Lean started way before Toyota!

Lean started way before Toyota!

Now, another common misconception amongst my clients is that ‘Lean’ and efficiency improvements all started with Toyota – wrong. Here is a very brief history of how it all came about and some would argue it started even before this!

Lean Six Sigma Overview - Lean Manufacturing
In 1910 Charles Sorensen and Henry Ford created the first moving assembly line as a way of reducing wasted motion and handling complexity in automotive assembly. Without question, the Lean system pioneered by the Toyota Motor Company has a common beginning with these early 'work flow' improvements. However, this common heritage led to two very different manufacturing systems: mass production and Lean production.

The objective of mass production is to maximise economies of scale through high capital utilisation. At Ford, the emphasis on flow was limited almost exclusively to the final assembly line, while subassembly processes, suppliers and distribution operated on almost independent production schedules, resulting in large batch sizes and high inventory levels. Inventory at all points was accepted as a necessary buffer to survive schedule and output instability. Quality was inspected and projected into the system through mass inspection and inventory buffers. Capital was a solution to the relentless push for capacity.

Finally, production was driven from forecasts, pushing material through the plant in anticipation of actual customer demand.

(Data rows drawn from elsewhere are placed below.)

-- ==== Sys2Proof/Machine/Forest.lean ====
section
/-!
DEFINITION. Machine/Forest.lean: the Forest Engine (chapter 05): ensembles and placement (R134 to R136), bank claims (R137,
R138), cut-coding (R140 to R145), search, leaf values and sums (R150 to R152), parity, exclusion and repair (R154 to R156),
the Leaf CAM window (R159) and descriptor writes (R160).
-/

namespace Sys2Proof.Machine

open Sys2Proof

/-! ## Ensembles -/

def Chan.ensFld (ch : Chan) (n : Nat) (f : Fld) : Nat := ch.fld (R.FST_ENS_CFG n) f
def Chan.ensValid (ch : Chan) (n : Nat) : Bool := ch.flag (R.FST_ENS_CFG n) F.FST_ENS_CFG_valid
def Chan.ensBanks (ch : Chan) (n : Nat) : Nat := ch.fld (R.FST_ENS_BANKS n) F.FST_ENS_BANKS_bank_mask
def Chan.ensPasses (ch : Chan) (n : Nat) : Nat := 2 ^ ch.ensFld n F.FST_ENS_CFG_log2_passes

/-- Banks of a set that lie in half A and in half B. -/
def halfA (mask : Nat) : List Nat := (List.range 16).filter fun b => mask.testBit b
def halfB (mask : Nat) : List Nat := ((List.range 16).map (· + 16)).filter fun b => mask.testBit b
def allBanks (mask : Nat) : List Nat := (List.range 32).filter fun b => mask.testBit b

/-- A bank set is as R135 requires: with two copies the same number of banks in each half, at least one. -/
def bankSetOk (copies mask : Nat) : Bool :=
  if copies = 2 then decide ((halfA mask).length = (halfB mask).length ∧ (halfA mask).length ≠ 0)
  else decide (mask % 2 ^ 32 ≠ 0)

/-- Banks of one copy (R136): S is 16 times their number. -/
def copySize (copies mask : Nat) : Nat := if copies = 2 then (halfA mask).length else (allBanks mask).length

/-- Banks that the searches of a lane use: its own copy, or the healthy copy while a bank of its own is fenced (R135,
R263, R264). -/
def Chan.searchBanks (ch : Chan) (n : Nat) (laneB : Bool) : List Nat :=
  let m := ch.ensBanks n
  if ch.ensFld n F.FST_ENS_CFG_copies = 2 then
    let fenced := ch.fld R.CHK_FENCE_BANKS F.CHK_FENCE_BANKS_banks
    let ok (bs : List Nat) : Bool := bs.all fun b => !fenced.testBit b
    let own := if laneB then halfB m else halfA m
    let other := if laneB then halfA m else halfB m
    if ok own then own else if ok other then other else own
  else allBanks m

/-- A valid descriptor's registers obey R160: copies, trees, bank set, scale, tenant, no bank of another valid one. -/
def Chan.ensOk (ch : Chan) (n : Nat) : Bool :=
  let copies := ch.ensFld n F.FST_ENS_CFG_copies
  let m := ch.ensBanks n
  let trees := ch.ensFld n F.FST_ENS_CFG_trees
  decide (copies = 1 ∨ copies = 2) && bankSetOk copies m &&
  decide (1 ≤ trees ∧ trees ≤ 16 * copySize copies m * ch.ensPasses n) &&
  fpPosNormal (ch.fld (R.FST_ENS_SCALE n) F.FST_ENS_SCALE_scale) &&
  ch.ownsTid (ch.ensFld n F.FST_ENS_CFG_tenant) &&
  (List.range 32).all fun k => k == n || !ch.ensValid k || ch.ensBanks k &&& m == 0

/-- A valid descriptor owns the bank. -/
def Chan.bankOwned (ch : Chan) (b : Nat) : Bool :=
  (List.range 32).any fun n => ch.ensValid n && (ch.ensBanks n).testBit b

/-! ## Entries -/

def noEntry (_ : Nat) : CamEntry := {}
/-- The stored entry `e` of 65,536. -/
def Chan.cam (ch : Chan) (e : Nat) : CamEntry := sget noEntry ch.fst.cam e
def Chan.setCam (ch : Chan) (e : Nat) (x : CamEntry) : Chan :=
  { ch with fst := { ch.fst with cam := sset noEntry ch.fst.cam e x } }

/-- Parity bits of an entry (R154). -/
def CamEntry.parityOf (x : CamEntry) : BitVec 8 :=
  BitVec.ofNat 8 ((List.range 8).foldl (fun a k =>
    let p := popcount (x.value.extractLsb' (80 * k) 80).toNat 80 + popcount (x.care.extractLsb' (80 * k) 80).toNat 80 +
      if k = 0 ∧ x.valid then 1 else 0
    if p % 2 = 1 then a + 2 ^ k else a) 0)

/-- The entry with the parity and ECC that the device computes (R156, R159). -/
def CamEntry.sealed (x : CamEntry) : CamEntry := { x with parity := x.parityOf, ecc := eccOf x.leaf }

/-- The stored parity is good. -/
def CamEntry.good (x : CamEntry) : Bool := x.parity == x.parityOf

/-- Commit a whole entry between two compare cycles (R156): its exclusion, if any, ends. -/
def Chan.commitEntry (ch : Chan) (e : Nat) (x : CamEntry) : Chan :=
  let ch := ch.setCam e x.sealed
  { ch with fst := { ch.fst with excl := sset (fun _ => none) ch.fst.excl e none
                                 lateSaid := ch.fst.lateSaid.filter (· ≠ e) } }

/-- An entry is excluded from the search of a descriptor that is dispatched or re-enters now (R154): the search begins 4 cc or more
after that, so an upset that stands now lies more than 2 cc before it. -/
def Chan.excluded (ch : Chan) (e : Nat) : Bool := (sget (fun _ => none) ch.fst.excl e).isSome

/-- Update the queue fields of FST_REPAIR_STATUS. -/
def Chan.repairStatus (ch : Chan) : Chan :=
  (ch.setFld R.FST_REPAIR_STATUS F.FST_REPAIR_STATUS_queued ch.fst.repairs.length).setFlag R.FST_REPAIR_STATUS
    F.FST_REPAIR_STATUS_queue_full (decide (16 ≤ ch.fst.repairs.length))

/-- Queue the repair of an entry (R155): one without a golden image is reported late once, and one that finds the queue full is
reported late. The queue fills while repair_enable is 0 too; the repairs begin when it is 1. -/
def Chan.queueRepair (ch : Chan) (e : Nat) : Chan :=
  match sget (fun _ => none) ch.fst.golden (e / 2048) with
  | none =>
    if ch.fst.lateSaid.contains e then ch
    else { ch with fst := { ch.fst with lateSaid := e :: ch.fst.lateSaid } }.raise EV_FST_REPAIR_LATE
  | some _ =>
    if ch.fst.repairs.any (fun r => r.1 == e) then ch
    else if ch.fst.repairs.length < 16 then
      { ch with fst := { ch.fst with repairs := ch.fst.repairs ++ [(e, ch.now)] } }.repairStatus
    else ch.raise EV_FST_REPAIR_LATE

/-- The first search that sees an exclusion (R154): counted, reported, and queued for repair (R155). -/
def Chan.seeExclusion (ch : Chan) (e : Nat) : Chan :=
  match sget (fun _ => none) ch.fst.excl e with
  | none => ch
  | some x =>
    if x.counted then ch
    else
      let ch := { ch with fst := { ch.fst with excl := sset (fun _ => none) ch.fst.excl e (some { x with counted := true }) } }
      let ch := ch.count R.FST_CNT_PARITY_EXCL EV_FST_PARITY
      let ch := (ch.setFld R.FST_REPAIR_STATUS F.FST_REPAIR_STATUS_bank (e / 2048)).setFld R.FST_REPAIR_STATUS
        F.FST_REPAIR_STATUS_entry (e % 2048)
      ch.queueRepair e

/-! ## Cut-coding -/

/-- A cut field record (Table 05.3). -/
structure CutField where
  kind   : Nat
  slot   : Nat
  count  : Nat
  miss   : Bool
  values : List Nat
  deriving DecidableEq, Repr

/-- Read `k` cut field records from bytes. -/
def cutFields : Nat → List Byte → List CutField
  | 0, _ => []
  | k + 1, bs =>
    let n := le bs 2 1
    { kind := le bs 0 1, slot := le bs 1 1, count := n, miss := (le bs 3 1).testBit 0
      values := (List.range n).map fun i => le bs (16 + 4 * i) 4 } :: cutFields k (bs.drop (16 + (4 * n + 15) / 16 * 16))

/-- Bytes of cut memory from `a` on. -/
def Chan.cutBytes (ch : Chan) (a n : Nat) : List Byte := cellsGet ch.fst.cuts a n

/-- The cut fields of an ensemble. At most 80 records of at most 1,040 bytes. -/
def Chan.ensFields (ch : Chan) (n : Nat) : List CutField :=
  cutFields (ch.ensFld n F.FST_ENS_CFG_fields)
    (ch.cutBytes (64 * ch.fld (R.FST_ENS_BANKS n) F.FST_ENS_BANKS_cut_base) 83200)

/-- One coded field (R145): value over its bits, whether it is missing, and what was counted. -/
structure Coded where
  value  : Nat := 0
  miss   : Bool := false
  unseen : Nat := 0
  filled : Nat := 0
  deriving DecidableEq, Repr

/-- The procedure of R145 up to placing the bits: `fill` is the slot's fill value; the value is the interval index or the
category index. -/
def codeField (f : CutField) (x : Feat) (fill : Nat) : Coded :=
  let miss := x.missing || fpIsNaN x.value
  let idx := if f.kind = 2 ∧ ¬ miss then f.values.findIdx? (fpEq x.value) else none
  let unseen := if f.kind = 2 ∧ ¬ miss ∧ idx.isNone then 1 else 0
  let miss := miss || unseen == 1
  let fill? := miss && !f.miss
  let v := if fill? then fill else x.value
  let miss := miss && !fill?
  let filled := if fill? then 1 else 0
  if miss then { miss := true, unseen := unseen, filled := filled }
  else if f.kind = 2 then { value := idx.getD 0, unseen := unseen, filled := filled }
  else { value := (f.values.filter fun c => !fpLt v c).length, unseen := unseen, filled := filled }

/-- Place one T32 field at field number `i` (R143); a categorical field fills its span. -/
def placeT32 (k : Key) (i : Nat) (f : CutField) (c : Coded) : Key :=
  let lo := 32 * i
  if f.kind = 1 then
    if c.miss then { value := k.value + 2 ^ (lo + 31), masked := k.masked + (2 ^ 31 - 1) * 2 ^ lo }
    else { k with value := k.value + (2 ^ c.value - 1) * 2 ^ lo }
  else if f.kind = 2 then
    let span := (f.count + 30) / 31
    if c.miss then
      { value := k.value + 2 ^ (lo + 31)
        masked := k.masked + (List.range span).foldl (fun a j => a + (2 ^ 31 - 1) * 2 ^ (32 * (i + j))) 0 }
    else { k with value := k.value + 2 ^ (32 * (i + c.value / 31) + c.value % 31) }
  else k

/-- Place one P8 field at field number `i`, the `j`-th with a missing bit when it has one (R144). -/
def placeP8 (k : Key) (i : Nat) (j : Nat) (f : CutField) (c : Coded) : Key :=
  let mb := 8 * (79 - j / 8) + j % 8
  if f.kind = 1 ∨ f.kind = 2 then
    if c.miss then { value := k.value + 2 ^ mb, masked := k.masked + 255 * 2 ^ (8 * i) }
    else { k with value := k.value + c.value % 256 * 2 ^ (8 * i) }
  else k

/-- The key of an ensemble, with what its coding counts: unseen and filled (R143 to R145). -/
def codeKey (p8 : Bool) (fs : List CutField) (feats : List Feat) (prog : List Byte) : Key × Nat × Nat :=
  let r := fs.zipIdx.foldl (fun (acc : Key × Nat × Nat × Nat) p =>
    let (k, j, u, l) := acc
    let f := p.1
    if f.kind = 1 ∨ f.kind = 2 then
      let c := codeField f (feats.getD f.slot { missing := true }) (slotFill (progSlot prog f.slot))
      let k := if p8 then placeP8 k p.2 j f c else placeT32 k p.2 f c
      (k, if f.miss then j + 1 else j, u + c.unseen, l + c.filled)
    else acc) ({}, 0, 0, 0)
  (r.1, r.2.2.1, r.2.2.2)

/-! ## Search -/

/-- An entry matches a key: every cell that is cared for and not masked agrees (R145, R150). -/
def CamEntry.matches (x : CamEntry) (k : Key) : Bool :=
  x.valid && (x.care &&& ~~~BitVec.ofNat 640 k.masked) &&& (x.value ^^^ BitVec.ofNat 640 k.value) == 0

/-- Default word of a segment's window (R151), with its ECC. -/
def Chan.defaultWord (ch : Chan) (seg win : Nat) : BitVec 64 × BitVec 8 :=
  sget (fun _ => (0, 0)) ch.fst.defaults (8 * seg + win)

/-- Read a default word through its ECC: an uncorrectable default leaf has no other leaf to take its place; its word is read
as stored (log 34). -/
def Chan.defaultLeaf (ch : Chan) (seg win : Nat) : BitVec 64 × Chan :=
  let (w, e) := ch.defaultWord seg win
  match eccDecode w e with
  | .clean d => (d, ch)
  | .fixed d => (d, ch.inc R.FST_CNT_LEAF_ECC_CORR)
  | .bad => (w, ch.count R.FST_CNT_LEAF_ECC_UNCORR EV_FST_LEAF_ECC)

The mass production system flourished in the high growth, boom phase of the automotive industry and was widely copied in other sectors.

The objective of Lean production is the elimination of waste through the efficient use of all resources. In 1945 the president of Toyota Motor Company issued an edict to the company to catch up with American three years otherwise the automotive industry of Japan would not survive. At the time, labour productivity in Japanese factories was 1/10 that of US automotive manufacturers. Scarce capital and small, highly diverse ?island? market did not support large-scale, mass production. Finding a solution to the challenge led to a fundamentally different 'Lean Production' system, which ultimately triumphed over mass production during the 1973-4 oil crisis. At a time of global recession and slow growth, Toyota sustained profits and grew US market share while US companies lost on both counts.

Mike Darrish

Mostly retired Continuous Process Improvement consultant with strong people skills and IT skills. Available for occasional short and part time engagements.

9 年

Perhaps a better title for the article would be "Process improvement started before Toyota", since it does not name any company doing Lean before Toyota. No one did Lean before Toyota because the term Lean, a methodology for reducing waste was coined in the 1980's as a result of an MIT study of auto manufacturers around the world, by Womack, Jones and Roos in a book called "The Machine That Changed the World." The commonly held belief is that process improvement started with Frederick Winslow Taylor in the early 1900s when he studied masons laying brick and reduced their process from 17 steps to 4 or 5 and published “Scientific Management”. Toyota uses the Toyota Production System, which it developed after Ejii Toyoda visited Ford's Rouge River plant in the early 1950's to learn how Ford built cars. He came back with many reasons why Ford's mass production would not work for Toyota, all of which are explained in Womack’s book. Taichi Ohno, along with others in the Toyoda family, designed the TPS system specifically to minimize the time between the order for a vehicle and its delivery to the customer. TPS improved on the mass production process, with its hidden factories, large inventories, worker dissatisfaction, overall poor quality and other sins and was originally built on the principles of automation with a human face and just in time manufacturing, as currently described at https://www.toyota-global.com/company/vision_philosophy/toyota_production_system/.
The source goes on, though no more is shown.